I think the biggest benefit of moving to Gradle is that it will lead to
more contributions.

People will no longer have to fight to get the code to import into an IDE
(i.e. IntelliJ), compile and successfully run tests.
I've just got a new laptop and it took me too long to get JMeter just to
import and compile in IntelliJ, there were at least 5 different,
non-standard steps to get it to work.

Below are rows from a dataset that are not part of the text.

-- ==== Sys2Proof/Machine/Core.lean ====
section
/-! DEFINITION. The machine as the host's interface takes it. -/

def Sys2Proof.core : Host.Core :=
  { State := Sys2Proof.Machine.State
    Fault := Sys2Proof.Machine.Fault
    Refusal := Sys2Proof.Machine.Refusal
    step := Sys2Proof.Machine.step
    reset := Sys2Proof.Machine.State.reset }
end

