/-- R51 to R53, R158, R159, R165 to R168, R170, R171, R173 to R176, R178 to R180, R182, R184, R220, R257, R275: the sequencer's words and the
banks' commands start, step, are placed, are accepted and complete; and by value what one step of each word leaves: of a product each
element one fused rounding of the exact sum, under a triangular word in its active sub-tiles and with CONST where it is masked; the
expanded keys of tlx, the sums and the output blocks of tproj, the blocks of tlpl in its slot; the rows of tldacc, tstacc and
tscale. The model's own choices in it: log entries 2, 26, 32, 37 (an element-mode overflow is an infinity whatever SAT holds). -/
def Obligations.SequencerAndTransformEventsTakeEffect : Prop :=
  (∀ (s : State) (w : MtWord),
    let c := w.core
    let base := (s.allot c w.crew).1
    let x := w.x.toNat
    let y := w.y.toNat
    let o := fmtR w.fm
    let acf := fmtAcf w.fm
    let f : Fmt := if acf then f64 else f32
    let ma := fmtMa w.fm
    let mb := fmtMb w.fm
    let mw := laMw w.g3
    let dc := laDc w.g3
    let dh := laDh w.g3
    let op := mtOp w.instr
    let z := mtWidth w.instr
    let sub := mtSub w.instr
    let u := mtAcc w.instr
    let pair := mtPair w.instr
    let kept (t : State) : Nat → Nat := fun k => tget 0 (t.core c).seqr.scratch k
    let a := s.teSrc w w.g0 x w.k ma
    let b := s.teSrc w w.g1 y w.k mb
    let n := (s.core c).seqr.step
    (∀ g off k p, s.teSrc w g off k p = ⟨base + off + g.toNat % 2 ^ 24, base + off + g.toNat / 2 ^ 24 % 2 ^ 24,
      g.toNat / 2 ^ 56 % 32 + 2, k / 32, p, (s.core c).seqr.seen⟩) ∧
    (∀ (t : TeSrc) (row k : Nat), t.seen = [] → padBase 0 ≤ t.pb → padBase 0 ≤ t.eb →
      BlockOf t.p (fun q => at_ s (t.pb + ((row / 128 * t.kb + k) * t.stored + q) * 512 + row % 128 * 4) 4)
        (at_ s (t.eb + (row / 128 * t.kb + k) * 256 + row % 128 * 2) 2) (s.teBlock t row k)) ∧
    (∀ g off i k, (s.core c).seqr.seen = [] →
      let v := if opEf g = 2 then 8 else 4
      (s.elemBlock w g off i k).length = 32 ∧ ∀ e, e < 32 → (s.elemBlock w g off i k).getD e 0 =
        at_ s (base + off + g.toNat % 2 ^ 24 + (i / 128 * w.k + (32 * k + e)) * 128 * v + i % 128 * v) v) ∧
    (1 ≤ op → op ≤ 4 →
      let k := n % (w.k / 32)
      let v := if op = 3 ∧ n < w.k / 32 then s.expandBlock w k else s
      let t := s.stepEffect w n
      let key (j : Nat) : TeBlock := if op = 3 then teUnpack mb (kept v (k * 128 + j)) else s.teBlock b j k
      t.mem = v.mem ∧
      (∀ r c0 cn, (r, c0, cn) ∈ w.regionOf (n / (w.k / 32)) → ∀ j, c0 ≤ j → j < c0 + cn →
        let old := if k = 0 ∧ shAccum w.g2 = false then 0 else accElem s c acf (w.accOf r) (r % 128) j
        accElem t c acf (w.accOf r) (r % 128) j =
          if opEf w.g0 = 0 then step51 ma mb (v.teBlock (v.teSrc w w.g0 x w.k ma) r k) (key j) old
          else step53 (if opEf w.g0 = 2 then f64 else f32) f (v.elemBlock w w.g0 x r k) (v.elemBlock w w.g1 y j k) old) ∧
      SameAccsBut s t c fun q i j => ∃ r c0 cn, (r, c0, cn) ∈ w.regionOf (n / (w.k / 32)) ∧ r % 128 = i ∧ c0 ≤ j ∧ j < c0 + cn ∧
        (q = w.accOf r ∨ (acf = true ∧ q = w.accOf r + 1))) ∧
    (∀ hb k, k < 128 →
      let v := s.expandBlock w hb
      let e := s.expandKey w k hb
      teUnpack mb (kept v (hb * 128 + k)) = teOfPlanes mb 32 ((List.range (mb + 2)).map (e.plane mb)) e.exps ∧
      e = teOfF32 mb o ((List.range 32).map fun i =>
        ((List.range (dc / 32)).foldl (fun acc i' => step51 (opCls w.g1) mw (s.teBlock (s.teSrc w w.g1 y dc (opCls w.g1)) k i')
          (s.projBlock w 0 (dc / 32) (32 * hb + i) i') acc) 0, w.random w.ctr (k * dh + (32 * hb + i)))) ∧
      (mtX w.instr = false → v.mem = s.mem) ∧
      (mtX w.instr = true → MemoryCanonical s → opCls w.h1 = mb → hb < dh / 32 →
        let out := s.teSrc w w.h1 0 dh mb
        apart out.pb (128 * (dh / 32) * (mb + 2) * 4) out.eb (128 * (dh / 32) * 2) = true →
        (∀ q, q < mb + 2 → at_ v (out.planeAt k hb q) 4 = e.plane mb q) ∧ (out.eb % 4 = 0 → at_ v (out.expsAt k hb) 2 = e.exps))) ∧
    (op = 3 → mtX w.instr = true → mtSteps w ≠ 0 → MemoryCanonical s →
      let out := s.teSrc w w.h1 0 dh mb
      out.eb % 4 ≠ 0 → ∀ hb k, hb < dh / 32 → k < 128 → at_ (s.doneEffect w) (out.expsAt k hb) 2 = kept s (hb * 128 + k) % 2 ^ 16) ∧
    (∀ tri, w.tri = some tri → 2 ≤ op → op ≤ 4 → (op = 3 → mtSteps w ≠ 0 ∧ mtX w.instr = false) →
      let t := s.doneEffect w
      (∀ i j, i < w.m → j < 128 → accElem t c acf (w.accOf i) (i % 128) j =
        if 0 < trShift tri + (j : Int) - (i : Int) then (if acf then f32.widen f64 (trConst tri) else trConst tri)
        else accElem s c acf (w.accOf i) (i % 128) j) ∧ t.mem = s.mem) ∧
    (op = 5 → 0 < dh / 32 → 0 < ceilDiv dc 128 →
      let k := n % (dh / 32)
      let cb := n / (dh / 32) % ceilDiv dc 128
      let r := n / (dh / 32 * ceilDiv dc 128)
      let t := s.stepEffect w n
      t.mem = s.mem ∧ (t.core c).acc = (s.core c).acc ∧ ∀ i j, i < 128 → j < 128 → 128 * cb + j < dc →
        let at_ (v : State) : Nat := kept v ((128 * r + i) * 8 + cb) / 2 ^ (32 * j) % 2 ^ 32
        at_ t = step51 ma mw (s.teBlock a (128 * r + i) k) (s.projBlock w 1 (dh / 32) (128 * cb + j) k) (if k = 0 then 0 else at_ s)) ∧
    (op = 5 → opCls w.g1 = ma → dc % 32 = 0 → w.m % 128 = 0 → MemoryCanonical s →
      let out := s.teSrc w w.g1 y dc ma
      let t := s.doneEffect w
      apart out.pb (w.m * (dc / 32) * (ma + 2) * 4) out.eb (w.m * (dc / 32) * 2) = true →
      ∀ i k, i < w.m → k < dc / 32 →
        let sums := (List.range 32).map fun e => (kept s (i * 8 + (32 * k + e) / 128) / 2 ^ (32 * ((32 * k + e) % 128)) % 2 ^ 32,
          w.random w.ctr (i * dc + (32 * k + e)))
        (∀ q, q < ma + 2 → at_ t (out.planeAt i k q) 4 = (teOfF32 ma o sums).plane ma q) ∧
        at_ t (out.expsAt i k) 2 = (teOfF32 ma o sums).exps) ∧
    (op = 6 → dc % 32 = 0 → dh % 32 = 0 → (mw + 2) * 4 + 2 ≤ 256 →
      let ne := if mtLoadsE w.instr then dh * (dc / 32) else 0
      let per := (mw + 2) * 4 + 2
      let t := s.stepEffect w n
      let e := s.teSrc w w.g1 y dc mw
      let q := s.teSrc w w.g0 x dh mw
      (mtLoadsE w.instr = true → ∀ r k, r < dh → k < dc / 32 → (r * (dc / 32) + k) * per / 256 = n →
        kept t (r * (dc / 32) + k) = (s.teBlock e r k).packed mw) ∧
      (mtLoadsA w.instr = true → ∀ r k, r < dc → k < dh / 32 → (ne + r * (dh / 32) + k) * per / 256 = n →
        kept t (ne + r * (dh / 32) + k) = (s.teBlock q r k).packed mw) ∧
      (∀ i, i * per / 256 ≠ n → kept t i = kept s i) ∧ t.mem = s.mem ∧ (t.core c).acc = (s.core c).acc ∧
      let d := s.doneEffect w
      (∀ r k, mtLoadsE w.instr = true → r < dh → k < dc / 32 →
        d.projBlock w 0 (dc / 32) r k = teUnpack mw (kept s (r * (dc / 32) + k))) ∧
      (∀ r k, mtLoadsA w.instr = true → r < dc → k < dh / 32 →
        d.projBlock w 1 (dh / 32) r k = teUnpack mw (kept s (ne + r * (dh / 32) + k))) ∧
      tget 0 (d.core c).proj (laSlot w.g3) = projDesc w ∧
      (∀ i, i ≠ laSlot w.g3 → tget 0 (d.core c).proj i = tget 0 (s.core c).proj i) ∧
      (∀ i, i / 2 ≠ laSlot w.g3 → tget [] (d.core c).projData i = tget [] (s.core c).projData i) ∧ d.mem = s.mem) ∧
    (∀ (src : TeSrc) (row k : Nat), src.p = mw → teUnpack mw ((s.teBlock src row k).packed mw) = s.teBlock src row k) ∧
    (op = 8 → n < 128 → (s.core c).seqr.seen = [] → (pair = true → u % 2 = 0) →
      let t := s.stepEffect w n
      let from_ (j : Nat) : Nat := at_ s (base + (x + n * y) + z * j) z
      (∀ j, j < 128 →
        let e := accElem t c pair u n j
        (sub = 0 ∨ sub = 3 → e = from_ j) ∧
        (sub = 1 ∨ sub = 2 →
          let v := (if sub = 1 then bf16 else f16).decode (from_ j)
          (∀ t, v = .nan t → e = f32.nanBits t) ∧ (∀ t, v = .inf t → e = f32.infBits t) ∧
          ∀ t m g, v = .fin t m g → ∃ m' g', f32.decode e = .fin t m' g' ∧ (m' : ℚ) * 2 ^ g' = m * 2 ^ g)) ∧
      t.mem = s.mem ∧ SameAccsBut s t c fun q i _ => i = n ∧ (q = u ∨ (pair = true ∧ q = u + 1))) ∧
    (op = 9 → n < 128 → (pair = true → u % 2 = 0) → MemoryCanonical s →
      let out (j : Nat) : Nat := tstaccElem sub o (w.random w.ctr (n * 128 + j)) (accElem s c pair u n j)
      (sub ≤ 6 → ∀ j, j < 128 →
        let e := accElem s c pair u n j
        let src : Fmt := if sub = 6 then f64 else f32
        let dst : Fmt := [f32, bf16, f16, e4m3, e5m2].getD sub f32
        (sub = 0 ∨ sub = 5 → out j = e) ∧
        (sub ≠ 0 → sub ≠ 5 →
          (∀ t, src.decode e = .nan t → out j = dst.nanBits t) ∧
          (∀ t, src.decode e = .inf t → out j = if o.sat then dst.maxBits t else dst.infBits t) ∧
          ∀ t m g, src.decode e = .fin t m g → RoundsTo dst o (w.random w.ctr (n * 128 + j)) t (m * 2 ^ g) (out j))) ∧
      let t := s.stepEffect w n
      (t.core c).acc = (s.core c).acc ∧
      ((∀ f' x' y' u', w.instr = .tstacc f' x' y' u' →
        (x % 4 = 0 → y % 4 = 0 → (∀ j, j < 128 → at_ t (base + (x + n * y) + j * z) z = out j) ∧
          SameBytesBut (base + (x + n * y)) (128 * z) s t) ∧
        (¬(x % 4 = 0 ∧ y % 4 = 0) → t.mem = s.mem ∧ ∀ j, j < 128 → kept t n / 2 ^ (8 * z * j) % 2 ^ (8 * z) = out j) ∧
        (¬(x % 4 = 0 ∧ y % 4 = 0) → 128 * z ≤ y → ∀ i j, i < 128 → j < 128 →
          at_ (s.doneEffect w) (base + (x + i * y) + j * z) z = kept s i / 2 ^ (8 * z * j) % 2 ^ (8 * z))) ∧
       (∀ (f' x' y' u' : Nat) (pa key : Nat → Nat), w.instr = .tstaccG f' x' y' u' → s.mirages (s.ctx c w.ctx).space = [] →
        (∀ j, j < 128 → w.placeOf (x + n * y + j * z) = some (pa j, key j) ∧ key j < 256 ∧ keyHeld s (key j) (pa j) z = true) →
        (∀ i j, i < 128 → j < 128 → i ≠ j → apart (pa i) z (pa j) z = true) →
        ∀ j, j < 128 → at_ t (pa j) z = out j))) ∧
    (op = 10 →
      let t := s.stepEffect w n
      let q := (w.maskStep n).1
      (∀ j, j < 128 →
        let v (r : Word) : FVal := f.decode (if acf then r.toNat else r.toNat % 2 ^ 32)
        accElem t c acf q (n % 128) j = f.arith o (w.random (w.ctr + 256 * (n / 128)) (n % 128 * 128 + j))
          (FVal.add o.mode ((f.decode (accElem s c acf q (n % 128) j)).mul (v w.x)) (v w.y))) ∧
      t.mem = s.mem ∧ SameAccsBut s t c fun v i _ => i = n % 128 ∧ (v = q ∨ (acf = true ∧ v = q + 1))) ∧
    (op = 7 ∨ op = 10 →
      let l := (List.range 4).filter fun v => (mtMask w.instr).testBit v && !(op == 10 && acf && v % 2 == 1)
      w.maskStep n = (l.getD (n / 128) 0, n % 128)) ∧
    (w.tri = none → ∀ g r c0 cn, (r, c0, cn) ∈ w.regionOf g ↔ 128 * g ≤ r ∧ r < 128 * g + 128 ∧ c0 = 0 ∧ cn = 128) ∧
    (∀ tri, w.tri = some tri →
      let tiles := activeTiles tri w.m
      (∀ i j, (i, j) ∈ tiles ↔ i < w.m / 32 ∧ j < 4 ∧ trShift tri + 32 * j - (32 * i + 31) ≤ 0) ∧
      tiles.Pairwise (fun p q => p.1 < q.1 ∨ (p.1 = q.1 ∧ p.2 < q.2)) ∧
      ∀ g r c0 cn, (r, c0, cn) ∈ w.regionOf g ↔
        ∃ q i j, tiles[q]? = some (i, j) ∧ q / 16 = g ∧ 32 * i ≤ r ∧ r < 32 * i + 32 ∧ c0 = 32 * j ∧ cn = 32) ∧
    (∀ r, w.accOf r = shAcc w.g2 + r / 128 * (if acf then 2 else 1))) ∧
  (∀ (pa pb acc : Nat) (a b : TeBlock),
    (hasNan a ∨ hasNan b → step51 pa pb a b acc = 0x7FC00000) ∧
    (¬hasNan a → ¬hasNan b →
      (∀ t, f32.decode acc = .nan t → step51 pa pb a b acc = 0x7FC00000) ∧
      (∀ t, f32.decode acc = .inf t → step51 pa pb a b acc = f32.infBits t) ∧
      ∀ t m e, f32.decode acc = .fin t m e →
        let v := valueOf (.fin t m e) + ((a.el.zip b.el).map fun p => teValue a pa p.1 * teValue b pb p.2).sum
        ∃ neg, RoundsTo f32 ⟨0, false⟩ 0 neg |v| (step51 pa pb a b acc) ∧ (v < 0 → neg = true) ∧ (0 ≤ v → neg = false))) ∧
  (∀ (src dst : Fmt) (acc x y : Nat) (l m : List Nat),
    step53 src dst [] [] acc = acc ∧
    step53 src dst (x :: l) (y :: m) acc =
      step53 src dst l m (dst.arith ⟨0, false⟩ 0 (FVal.add 0 (dst.decode acc) ((src.decode x).mul (src.decode y))))) ∧
  ∀ (s : State) (c : Nat),
    let q := (s.core c).seqr
    (∀ w, q.frozen = false → q.run = none → q.wait = some w →
      ∃ t, Answers .mtWordStart [c] s t ∧ (t.core c).seqr.run = some w ∧ (t.core c).seqr.wait = none ∧ (t.core c).seqr.step = 0 ∧
        (t.core c).seqr.start = max q.start w.accepted ∧ (t.core c).seqr.scratch = [] ∧ (t.core c).seqr.seen = [] ∧
        (t.core c).seqr.chained = q.chained ∧ t.mem = s.mem) ∧
    (∀ w, q.frozen = false → q.run = some w → q.step < mtSteps w → s.wordWaits w = false →
      let v := ((given s [c, 0]).flushXforms c).modCore c Core.accAll
      v.stepPoison w q.step = false →
      let u := if 1 ≤ mtOp w.instr ∧ mtOp w.instr ≤ 4 then v.perf c w.ctx 7 1 else v
      ∃ t, Answers .sequencerStep [c, 0] s t ∧
        t = (u.stepEffect w q.step).modSeq c (fun r => { r with step := r.step + 1, seen := u.noteWords w q.step }) ∧
        (mtOp w.instr = 7 → w.core = c → (t.core c).accRow (w.maskStep q.step).1 (w.maskStep q.step).2 = 0 ∧
          (t.core c).seqr.step = q.step + 1 ∧ (t.core c).seqr.run = some w ∧ t.mem = (s.flushXforms c).mem)) ∧
    (∀ w, q.frozen = false → q.run = some w → mtOp w.instr = 7 → mtSteps w ≤ q.step → q.start + mtCycles w ≤ s.clk →
      q.wait = none → q.chained = [] →
      ∃ t, Answers .mtWordComplete [c] s t ∧ (t.core c).seqr.run = none ∧ (t.core c).seqr.start = q.start + mtCycles w ∧
        t.mem = (s.flushXforms c).mem) ∧
    (∀ w, q.frozen = false → q.run = some w → mtSteps w ≤ q.step → q.start + mtCycles w ≤ s.clk → (mtOp w.instr = 3 → mtSteps w ≠ 0) →
      let v := ((given s [c]).flushXforms c).modCore c Core.accAll
      ∃ t k, Answers .mtWordComplete [c] s t ∧ t = ((v.doneEffect w).countBusy c (q.start + mtCycles w)).modSeq c fun _ => k) ∧
    (∀ w l, q.frozen = false → q.run = none → q.wait = none → q.chained = w :: l →
      ∃ t, Answers .chainedWordAccept [c] s t ∧ (t.core c).seqr.chained = l ∧ t.mem = s.mem ∧
        (t.core c).seqr.run = some { w with accepted := s.clk, behind := s.relWrites c w.ctx }) ∧
    (∀ w w' l, q.frozen = false → q.run = some w → q.wait = none → q.chained = w' :: l →
      ∃ t, Answers .chainedWordAccept [c] s t ∧ (t.core c).seqr.chained = l ∧ (t.core c).seqr.run = some w ∧ t.mem = s.mem ∧
        (t.core c).seqr.wait = some { w' with accepted := s.clk, behind := s.relWrites c w'.ctx }) ∧
    (∀ k y w, s.copies.find? (fun p => p.1 == k) = some (k, y) → y.core = c → y.mt = some w → y.stage = 3 → q.chained.length < 4 →
      ∃ t, Answers .chainedWordPlace [c, k] s t ∧ (t.core c).seqr.chained = q.chained ++ [w] ∧
        tget y t.copies k = { y with stage := 4 }) ∧
    (∀ x, (s.core c).xforms.find? (fun y => y.id == x.id) = some x →
      ∃ t, Answers .xformComplete [c, x.id] s t ∧
        t = ((s.core c).xforms.takeWhile (fun y => y.id != x.id) ++ [x]).foldl (fun u y => u.xformPerform c y) (given s [c, x.id]) ∧
        (∀ d b, (s.core c).xforms.head? = some x → x.instr = .xformZero d b → isGlobal x.dst = false → MemoryCanonical s →
          (∀ i, i < x.size.toNat → byteAt t (x.dst + i) = 0) ∧ SameBytesBut x.dst x.size.toNat s t))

One of them was manually including
JavaFx as it's no longer part of OpenJDK and not download as part of ant
download_jars.

The other benefit is that it should improve the speed at which we can
build, test and therefore make changes.

I think, regardless if we move to Gradle, that a few people with a good
knowledge of ant and our current build.xml should make it easier to
understand and optimise it:
1. comment anything which might not be obvious to someone new to ant and
2. remove (or simplify) anything which is no longer required

We could switch JMeter to Gradle right now by using
https://docs.gradle.org/current/userguide/ant.html
e.g. using a build.gradle file with

ant.importBuild("build.xml")
ant.lifecycleLogLevel = AntBuilder.AntMessagePriority.INFO

Then start to move the actions into the Gradle file, although it seems
things are too interconnected for this to be an easy job.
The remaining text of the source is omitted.